Wednesday, June 26th is the final day of the Supreme Court’s current session. Today they will rule on same-sex marriage.
They agreed to hear two cases. The ‘Defense of Marriage Act,’ which categorically states that marriage may only be between a man and a woman has implications on equal treatment in the work place, social security benefits, and may be the case of primary importance to millions in the LGBT community.
The other case is California’s proposition eight. No one ever knows what the Court will decide, especially because of its political separation. Presently conservatives hold a five to four edge. “Prop 8” says that marriage is only legal between a man and a woman.
Polls show that most Californians who voted for its original passage, would not vote for it now. An appeals court rescinded the law, and it was sent up to the Supreme Court. Most in the legal community believe one of two decisions will be handed down. They could uphold the decision of the lower court, or they could decide to do virtually nothing, in which case the lower court’s decision would stand, reverting to the state’s law which previously allowed same-sex marriage.
The decision is expected Wednesday morning before noon.
The DOMA is being challenged because it prevents ‘equal protection under the law,’ and is in violation of the Constitution.

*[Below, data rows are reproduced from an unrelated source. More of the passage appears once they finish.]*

-- ==== Sys2Proof/Machine/Ledger.lean ====
section
/-!
DEFINITION. The coherence home and its ledger (chapter 12): entries and counts, the state tables of R411 and R412,
recalls, resets, departures and banks, as operations on one line of one page.
-/

namespace Sys2Proof.Machine

/-! ### Home messages to hosts (R397), by code -/

/-- Cmp-S with MemData. -/
def cxlCmpS : Nat := 1
/-- Cmp-E with MemData. -/
def cxlCmpED : Nat := 2
/-- Cmp-E. -/
def cxlCmpE : Nat := 3
/-- MemData with MetaValue No-Op, and Cmp. -/
def cxlCur : Nat := 4
/-- Cmp. -/
def cxlCmp : Nat := 5
/-- BISnpData. -/
def cxlSnpData : Nat := 6
/-- BISnpCur. -/
def cxlSnpCur : Nat := 7
/-- BISnpInv. -/
def cxlSnpInv : Nat := 8
/-- BIConflictAck. -/
def cxlConflictAck : Nat := 9
/-- MemData for a violating read. -/
def cxlData : Nat := 10

/-! ### Entries -/

/-- The home entry of a page, if it is tracked (R398). -/
def State.entry (s : State) (r p : Nat) : Option Entry :=
  s.home.entries.find? (fun e => decide (e.region = r ∧ e.page = p) && !e.shadow)

/-- Change the home entry of a page. -/
def State.setEntry (r p : Nat) (f : Entry → Entry) (s : State) : State :=
  { s with home := { s.home with entries := s.home.entries.map (fun e =>
    if e.region = r ∧ e.page = p ∧ e.shadow = false then f e else e) } }

/-- Lines of a page that a hierarchy holds (R399). -/
def Entry.held (e : Entry) (v : Nat) : Nat := e.counts.look v 0

/-- Hierarchies whose sharers bit is set (R398). -/
def Entry.sharers (e : Entry) : List Nat := (e.counts.filter (fun c => decide (c.2 ≠ 0))).map (·.1)

/-- Home state of a line; a line in S whose page has no sharer is in I (R400). -/
def Entry.line (e : Entry) (l : Nat) : Nat :=
  let st := e.state.look l 0
  if st = 1 ∧ e.sharers.isEmpty then 0 else st

/-- Owner of a line in E or M. -/
def Entry.ownerOf (e : Entry) (l : Nat) : Option Nat := if 2 ≤ e.state.look l 0 then some (e.owner.look l 0) else none

/-- The slot of a line, if a transaction is in progress (R410). -/
def State.homeSlot (s : State) (r p l : Nat) : Option HomeSlot :=
  s.home.slots.find? (fun q => decide (q.region = r ∧ q.page = p ∧ q.line = l))

/-- Change the slot of a line. -/
def State.setSlot12 (r p l : Nat) (f : HomeSlot → HomeSlot) (s : State) : State :=
  { s with home := { s.home with slots := s.home.slots.map (fun q => if q.region = r ∧ q.page = p ∧ q.line = l then f q else q) } }

/-- Open a slot. -/
def State.openSlot (q : HomeSlot) (s : State) : State := { s with home := { s.home with slots := s.home.slots ++ [q] } }

/-- Slots open on a page. -/
def State.slotsOf (s : State) (r p : Nat) : List HomeSlot := s.home.slots.filter (fun q => decide (q.region = r ∧ q.page = p))

/-- Hierarchies that bind an endpoint of a region and are not removed from it: its sharing group (R389, R416, R419). -/
def State.sharingGroup (s : State) (r : Nat) : List Nat :=
  (List.range 64).filter (fun v =>
    (endpoints s.ep.live).any (fun e => decide (e.2.kind = 2 ∧ e.2.region = r) && s.endpointOf v e.1) &&
    !s.home.departed.any (fun d => decide (d.region = r ∧ d.host = v)) && !s.home.timedOut.contains (r, v))

/-- A host is in the departed mask of a region (R419). -/
def State.hasDeparted (s : State) (r v : Nat) : Bool := s.home.departed.any (fun d => decide (d.region = r ∧ d.host = v))

/-- Write a line's state, owner and one count, with the change record (R399, R619 kind 1). Count changes: 0 none, 1 add,
2 subtract, 3 set to zero. A count that would leave its range stays and the page is to be reset (R399, R422). -/
def State.setLine (r p l st ow v chg : Nat) (s : State) : State :=
  match s.entry r p with
  | none => s
  | some e =>
    let n := e.held v
    let bad := (decide (chg = 1) && decide (64 ≤ n)) || (decide (chg = 2) && decide (n = 0))
    let n' := if bad then n else if chg = 1 then n + 1 else if chg = 2 then n - 1 else if chg = 3 then 0 else n
    let counts := if chg = 0 then e.counts else if n' = 0 then e.counts.del v else e.counts.put v n'
    let s1 := s.setEntry r p (fun e => { e with
      counts := counts
      state := if st = 0 then e.state.del l else e.state.put l st
      owner := if 2 ≤ st then e.owner.put l ow else e.owner.del l
      resetNow := e.resetNow || (bad && !e.resetting)
      recent := e.recent || decide (chg = 1) })
    s1.mirror 1 [e.bank, e.set, e.way, l, st, ow, v, if bad then 0 else chg] []

/-- Change a line's state, keeping its counts. -/
def State.lineTo (r p l st ow : Nat) (s : State) : State := s.setLine r p l st ow 0 0

/-! ### Memory and messages -/

/-- Region address of a line. -/
def lineAddr (p l : Nat) : Nat := p * 4096 + l * 64

/-- The tables under which the slot of a line works: those of its transaction's entry epoch (R23). -/
def State.lineTables (s : State) (r p l : Nat) : Tbl Nat :=
  match s.homeSlot r p l with
  | some k => s.tablesOf k.tag
  | none => s.ep.live

/-- Read a line from its member (R407); shared with the request's tracker entry (R693). -/
def State.readLine (r p l : Nat) (s : State) : State :=
  match ownerDecode (s.lineTables r p l) 2 r (lineAddr p l) with
  | some (x, d, a) => if s.devReady d && extServes (s.extent x).state then s.emitOn (s.devPort d) (.devRead d a 64) else (s.bump 0x5000 0xB).raise 223
  | none => (s.bump 0x5000 0xB).raise 224

/-- Write a line to its member, charged to the master budget (R407, R423). -/
def State.writeLine (r p l data mask : Nat) (poison : Bool) (s : State) : State :=
  match ownerDecode (s.lineTables r p l) 2 r (lineAddr p l) with
  | some (x, d, a) =>
    if s.devReady d && extServes (s.extent x).state then
      s.masterIssue { port := s.devPort d, addr := a, len := 64, write := true, out := .devWrite d a data mask poison }
    else (s.bump 0x5000 0xB).raise 223
  | none => (s.bump 0x5000 0xB).raise 224

/-- The master entry of a line's write frees (R280, R407). -/
def State.writeFreed (r p l : Nat) (s : State) : State :=
  match ownerDecode (s.lineTables r p l) 2 r (lineAddr p l) with
  | some (_, d, a) => s.masterDone (s.devPort d) a true
  | none => s

/-- Send a message of R397 that follows from a change: held until the twin acknowledges its record (R408). -/
def State.tell (v c r p l : Nat) (data : Option Nat) (poison : Bool) (s : State) : State :=
  s.emitVh v (.cxl v c r p l data poison)

/-- Send a snoop to the hosts of a mask (R405). -/
def State.snoop (c r p l : Nat) (mask : List Nat) (s : State) : State :=
  ((s.each mask (fun v s => s.emitOn ((s.portOfVh v).getD 176) (.cxl v c r p l none false))).bump 0x5100 0xD).countBy mask.length 0x5100 0xE

/-- A page is to be reset for a cause of its own entry (R399, R422, R424, R427): each line as soon as it has no open slot. -/
def State.duePageReset (r p : Nat) (s : State) : State :=
  s.setEntry r p (fun e => { e with resetNow := e.resetNow || !e.resetting })

/-- A page is to be reset after a violation (R414, R422): once its open slots end, unless a reset is already running. -/
def State.owePageReset (r p : Nat) (s : State) : State :=
  s.setEntry r p (fun e => { e with resetOwed := e.resetOwed || !e.resetting })

/-- A violation (R414): the message is completed without effect and the page is to be reset. -/
def State.violate (r p l : Nat) (q : Request) (s : State) : State :=
  let s1 := match q.op with
    | .rds | .rdown | .rdcur => s.tell q.host cxlData r p l none true
    | _ => s.tell q.host cxlCmp r p l none false
  let s2 := match q.track with
    | some i => s1.freeTrack i
    | none => s1
  ((s2.bump 0x5100 6).raise 233).owePageReset r p

/-- A stray message (R411). -/
def State.stray (s : State) : State := (s.bump 0x5100 8).raise 239

/-- The requester's tracker entry has been reported, or it has departed: it is served no more (R418). -/
def State.gone (s : State) (r : Nat) (q : Request) (dropped : Bool) : Bool :=
  dropped || s.hasDeparted r q.host || match q.track with
    | some i => match s.track i with
      | some t => t.expired
      | none => true
    | none => false

/-- Grant a read or an ownership (R411, R413): the count, the state and the message; the tracker entry frees. Where the
requester is gone nothing is sent, and the line takes the state of R418: I, or for an RdS the state it has. -/
def State.grant (r p l : Nat) (q : Request) (dropped : Bool) (data : Option Nat) (poison : Bool) (s : State) : State :=
  if s.gone r q dropped then
    match q.op with
    | .rdown | .own => s.lineTo r p l 0 0
    | _ => s
  else
    let s1 := match q.op with
      | .rds => (s.setLine r p l 1 0 q.host 1).tell q.host cxlCmpS r p l data poison
      | .rdown => (s.setLine r p l 2 q.host q.host 1).tell q.host cxlCmpED r p l data poison
      | .own => (s.setLine r p l 3 q.host q.host 1).tell q.host cxlCmpE r p l none false
      | _ => s.tell q.host cxlCur r p l data poison
    match q.track with
    | some i => s1.freeTrack i
    | none => s1

/-! ### R411: requests and evictions -/

/-- The class that the home gives a write: from the owner an eviction or a writeback, from another host a Wr (R396).
DEDUCED: log entry 29. DESIGN CHOICE: log entry 48. -/
def classify (owner : Option Nat) (q : Request) : CxlOp :=
  match q.op with
  | .evd => if owner = some q.host then .evd else .wr
  | .wbkeep => if owner = some q.host then .wbkeep else .wr
  | .wr => if owner = some q.host then .evd else .wr
  | o => o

Speculation is rampant. To many legal scholars the DOMA should be struck down, but the Court survives on mystery, and, all too frequently, prejudicial decisions.
Although the Supreme Court was intended to be a non-partisan body, as with the rest of Washington, its decisions are all too often politically biased.
(Just after 7a.m., PDT, the Court declared sections of the 1996 DOMA unconstitutional. A huge victory for the LGBT community.)